▸ **Problem to work on**:
Go through the records and filter out every line lacking the word "Eligibility"; copy the lines that remain.
══ Information
-- ==== Sys2Proof/Laws/Ops.lean ====
section
/-! SUPPORT. Ops: what the shared operations answer, each said once: the request in hand, the time base, the faults, the forced queue, the engine's choice, the manifest, the tick, received frames. -/

namespace Sys2Proof.Machine

open Sys2Proof

/-! ### A request (R162) -/

/-- A frame taken with the link free is served and answered. -/
theorem serve_idle (kind : Byte) (act : State → State × List Byte) (s : State)
    (h : s.host.inHand = none) :
    serve kind act s = putInHand kind (act (hostFrameEnds s)).2 (act (hostFrameEnds s)).1 := by
  simp [serve, h]

/-- A frame taken with a request in hand is discarded and counted, whatever it asks. -/
theorem serve_busy (kind : Byte) (act : State → State × List Byte) (s : State)
    (h : s.host.inHand.isSome = true) :
    serve kind act s = countLinkError (hostFrameEnds s) := by
  simp [serve, h]

/-- The reply of every kind but RESTART's is in hand until it has been sent. -/
theorem putInHand_plain (kind : Byte) (body : List Byte) (s : State) (h : kind ≠ 0x83) :
    putInHand kind body s =
      { s with host := { s.host with inHand := some ⟨⟨kind, body⟩, false, false⟩ } } := by
  have h' : ¬kind = 131#8 := h
  simp [putInHand, h']

/-- A request that changes nothing leaves the state answered. -/
theorem putInHand_hostFrameEnds (kind : Byte) (body : List Byte) (s : State) (h : kind ≠ 0x83) :
    putInHand kind body (hostFrameEnds s) = s.answered kind body := by
  rw [putInHand_plain kind body _ h]; rfl

/-- A served request keeps whatever its action keeps of the state beside the link. -/
theorem serve_keeps {α : Type} (view : State → α) (kind : Byte)
    (act : State → State × List Byte) (s : State)
    (link : ∀ u h, view { u with host := h } = view u)
    (h : ∀ u, view u = view s → view (act u).1 = view u) :
    view (serve kind act s) = view s := by
  unfold serve
  split
  · simp only [countLinkError, hostFrameEnds, link]
  · simp only [putInHand, link]
    rw [h (hostFrameEnds s) (link s _)]
    exact link s _

/-! ### The time base (R3; log 2) -/

/-- The time base at the end of a hold. -/
theorem reach_hold (f : Filter) (s : State) :
    reach (f.due s.now) s =
      { s with now := match f.hold with
          | none => s.now
          | some t => max s.now (t + 20) } := by
  cases h : f.hold <;> simp [reach, Filter.due, h]

/-- Two changes of one column's record are one. -/
theorem modSup_modSup (s : State) (c : Column) (f g : Supervisor → Supervisor) :
    (s.modSup c f).modSup c g = s.modSup c (g ∘ f) := by
  simp [State.modSup]

/-- Two changes of one machine are one. -/
theorem modAccess_modAccess (s : State) (c : Column) (f g : Access → Access) :
    (s.modAccess c f).modAccess c g = s.modAccess c (g ∘ f) := by
  simp [State.modAccess]

/-! ### Faults (R2) -/

/-- A DISABLED column takes no fault. -/
theorem takeFault_disabled (c : Column) (r : Reason) (s : State)
    (h : s.sups[c].condition = .disabled) : takeFault c r s = s := by
  have h' : s.sups[c.val].condition = .disabled := h
  simp [takeFault, h']

/-- A fault on any other column settles its record and raises its alert. -/
theorem takeFault_enabled (c : Column) (r : Reason) (k : AlertKind) (s : State)
    (h : s.sups[c].condition ≠ .disabled) (hk : r.alert = some k) :
    takeFault c r s = raiseAlert k (some c) (s.modSup c (Supervisor.fault r)) := by
  have h' : ¬s.sups[c.val].condition = .disabled := h
  simp [takeFault, h', hk, raiseIf]

/-- A fault touches the condition and the reason alone. -/
theorem Supervisor.fault_frame (r : Reason) (p : Supervisor) :
    (p.fault r).latch = p.latch ∧ (p.fault r).drive = p.drive ∧ (p.fault r).travel = p.travel ∧
      (p.fault r).hatch = p.hatch ∧ (p.fault r).lift = p.lift ∧
      (p.fault r).homeContact = p.homeContact ∧ (p.fault r).releasedContact = p.releasedContact ∧
      (p.fault r).hatchOpen = p.hatchOpen ∧ (p.fault r).permit = p.permit := by
  unfold Supervisor.fault
  split <;> simp

/-- A DISABLED column stays so, and no other becomes so, by a fault. -/
theorem Supervisor.fault_disabled (r : Reason) (p : Supervisor) :
    (p.fault r).condition = .disabled ↔ p.condition = .disabled := by
  unfold Supervisor.fault
  split <;> simp_all

/-! ### The forced queue (R92, R93) -/

/-- Joining the queue keeps each column in it at most once. -/
theorem enqueue_nodup (c : Column) (r : Ranging) (h : r.queue.Nodup) : (r.enqueue c).queue.Nodup := by
  unfold Ranging.enqueue
  split
  · exact h
  · rename_i hc
    have hc' : c ∉ r.queue := by simpa using hc
    simp only [List.nodup_append, h, true_and]
    refine ⟨by simp, ?_⟩
    intro a ha b hb
    simp only [List.mem_singleton] at hb
    subst hb
    exact fun e => hc' (e ▸ ha)

/-- The front request keeps each column in the queue at most once. -/
theorem front_nodup (c : Column) (r : Ranging) (h : r.queue.Nodup) : (r.front c).queue.Nodup := by
  simp only [Ranging.front, List.nodup_cons]
  exact ⟨fun hc => (List.Nodup.mem_erase_iff h).mp hc |>.1 rfl, h.erase c⟩

/-! ### The engine's choice (R89, R91) -/

/-- A burst's end leaves no burst. -/
theorem endBurst_burst (s : State) : (endBurst s).ranging.burst = none := by
  simp only [endBurst]
  split
  · assumption
  · simp only [advancePointer]
    repeat' split
    all_goals rfl

/-- No burst on a column is left by its abandonment. -/
theorem abandonBurst_burst (c : Column) (s : State) :
    ∀ b, (abandonBurst c s).ranging.burst = some b → b.column ≠ c := by
  intro b h
  simp only [abandonBurst] at h
  split at h
  · simp_all
  · split at h
    · split at h <;>
        simp [frontRequest, enqueue, Ranging.front, Ranging.enqueue, endBurst_burst, apply_ite] at h
    · simp_all

/-- Eligibility looks at nothing of the engine. -/
theorem eligible_ranging (s : State) (r : Ranging) :
    eligible { s with ranging := r } = eligible s := rfl

/-- Eligibility looks at the column's supervisor, its access state and the round. -/
theorem eligible_congr (s t : State) (hs : t.sups = s.sups) (ha : t.access = s.access)
    (hr : t.round = s.round) : eligible t = eligible s := by
  funext c
  simp only [eligible, hs, ha, hr]

/-- A burst begun by the scan is on an eligible column. -/
theorem scanWalk_burst (n : Nat) (s : State) (h : s.ranging.burst = none) :
    ∀ b, (scanWalk n s).ranging.burst = some b → eligible s b.column = true := by
  induction n generalizing s with
  | zero => intro b hb; simp [scanWalk, h] at hb
  | succ n ih =>
    intro b hb
    simp only [scanWalk] at hb
    split at hb
    · rename_i he
      simp only [startBurst, Option.some.injEq] at hb
      subst hb
      simp only [Bool.and_eq_true] at he
      exact he.1
    · have step : ∀ u : State, u.sups = s.sups → u.access = s.access → u.round = s.round →
          u.ranging.burst = none →
          (if (advancePointer u).ranging.pause.isSome = true then advancePointer u
            else scanWalk n (advancePointer u)).ranging.burst = some b →
          eligible s b.column = true := by
        intro u h1 h2 h3 h4 hu
        have hnone : (advancePointer u).ranging.burst = none := by
          simp only [advancePointer]
          split <;> simp [h4]
        split at hu
        · simp [hnone] at hu
        · rw [← eligible_congr s (advancePointer u) (by simp [h1]) (by simp [h2]) (by simp [h3])]
          exact ih _ hnone b hu
      split at hb
      · exact step (lowerSkip s.ranging.pointer s) rfl rfl rfl h hb
      · exact step s rfl rfl rfl h hb

/-- A burst in progress after the engine's choice was in progress before it or is on an eligible
column. -/
theorem chooseNext_burst (s : State) :
    ∀ b, (chooseNext s).ranging.burst = some b →
      s.ranging.burst = some b ∨ eligible s b.column = true := by
  intro b hb
  simp only [chooseNext] at hb
  split at hb
  · exact Or.inl hb
  · rename_i hn
    have hnone : s.ranging.burst = none := by simpa using hn
    right
    split at hb
    · rename_i c hc
      simp only [startBurst, Option.some.injEq] at hb
      subst hb
      exact List.find?_some hc
    · split at hb
      · simp [hnone] at hb
      · exact scanWalk_burst 12 s hnone b hb

/-- The scan pointer at its last column begins the pause, and before it moves on by one. -/
theorem advancePointer_pointer (s : State) (h : s.ranging.pause = none) :
    (advancePointer s).ranging.pause.isSome = true ∨
      ((advancePointer s).ranging.pause = none ∧
        (advancePointer s).ranging.pointer.val = s.ranging.pointer.val + 1) := by
  unfold advancePointer
  split
  · simp
  · rename_i hp
    right
    refine ⟨h, ?_⟩
    have : s.ranging.pointer.val ≠ 11 := fun e => hp (Fin.ext e)
    have h2 := s.ranging.pointer.isLt
    simp only [Fin.val_add]
    show (s.ranging.pointer.val + 1) % 12 = _
    omega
════
▸ **Response to the task**:
/-- Eligibility looks at nothing of the engine. -/
/-- Eligibility looks at the column's supervisor, its access state and the round. -/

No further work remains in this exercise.